Work to complete
Print every line of the listing below, starting with the line that holds "most 4095. -/" and going on through the line that holds "value (R88). -/", both included, and print nothing else.
======== Record set
-- ==== Sys2Proof/Tests/Slice0.lean ====
section
/-! SUPPORT. The model's own tests. Expected values come from the spec: the encoding rows of opcode_table.json, the vectors of
95_test_vectors.md (named V-… and W… in the docstrings), or the rule a docstring names. A theorem test_witness_<Name> shows
concrete values that meet all hypotheses of the statement Obligations.<Name>. -/

namespace Sys2Proof.Tests

open Sys2Proof.Machine Sys2Proof.Claims

/-! ### Helpers -/

/-- The machine after construction, with memory contents. -/
def booted (cells : Memory) : State :=
  { State.reset with mem := cells }

/-- The machine after construction with one register set and one word at address 0. -/
def withReg (k : BitVec 4) (v w : Word) : State :=
  ({ State.reset with mem := State.reset.mem.write 0 w }).setReg k v

/-- ACC and the flags after one step of the word `w` at 0, with ACC = `acc` and R1 = `v` before. -/
def arith (w acc v : Word) : Word × Flags :=
  let t := stepped ((withReg 1 v w).setAcc acc)
  (t.acc, t.flags)

/-- The flags of the vectors, in the order ZF SF CF OF. -/
def fl (zf sf cf of : Bool) : Flags :=
  ⟨zf, sf, cf, of⟩

/-- The words a source assembles to. -/
def wordsOf (src : String) : Option (List Word) :=
  match assemble src.toList with
  | .ok rs => some (rs.map AssembledInstruction.word)
  | .error _ => none

/-- The errors a source gives. -/
def errorsOf (src : String) : List (Nat × LineErrorKind) :=
  match assemble src.toList with
  | .ok _ => []
  | .error e => e.errors.map fun x => (x.line, x.kind)

/-- The next state of a meaning. -/
def after (i : Instr) (s : State) : State :=
  match exec i s with
  | .next t => t
  | .fault _ => s
  | .refused _ => s

/-- The state fetches: not halted, and PC at most 4095. -/
def fetches (s : State) : Bool :=
  !s.halted && decide (s.pc.toNat ≤ 4095)

/-! ### Well-formedness refuses -/

/-- Opcode 9 (30_encoding.md R82). -/
theorem test_wf_opcode : tripleWellFormed 9 .direct 0 = false ∧ tripleWellFormed 8 .direct 0 = true := by decide

/-- A negative value (R88). -/
theorem test_wf_negative : tripleWellFormed 1 .immediate (-1) = false := by decide

/-- One past each mode's range, and its last value (R84, R87). -/
theorem test_wf_ranges :
    tripleWellFormed 1 .direct 256 = false ∧ tripleWellFormed 1 .direct 255 = true ∧
    tripleWellFormed 1 .indirect 256 = false ∧ tripleWellFormed 1 .indirect 255 = true ∧
    tripleWellFormed 1 .immediate 512 = false ∧ tripleWellFormed 1 .immediate 511 = true ∧
    tripleWellFormed 1 .register 16 = false ∧ tripleWellFormed 1 .register 15 = true ∧
    tripleWellFormed 1 .registerIndirect 16 = false ∧ tripleWellFormed 1 .registerIndirect 15 = true := by decide

/-- STORE immediate and the jumps that are not direct (40_engine.md R193). -/
theorem test_wf_modes :
    Instr.wellFormed (.storeImmediate 5) = false ∧ Instr.wellFormed (.jmpIndirect 5) = false ∧
    Instr.wellFormed (.jmpImmediate 5) = false ∧ Instr.wellFormed (.jzRegister 5) = false ∧
    Instr.wellFormed (.jnzRegisterIndirect 5) = false ∧ Instr.wellFormed (.jnzDirect 5) = true ∧
    Instr.wellFormed (.haltImmediate 5) = true := by decide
================
Written response
/-- The state fetches: not halted, and PC at most 4095. -/
def fetches (s : State) : Bool :=
  !s.halted && decide (s.pc.toNat ≤ 4095)

/-! ### Well-formedness refuses -/

/-- Opcode 9 (30_encoding.md R82). -/
theorem test_wf_opcode : tripleWellFormed 9 .direct 0 = false ∧ tripleWellFormed 8 .direct 0 = true := by decide

/-- A negative value (R88). -/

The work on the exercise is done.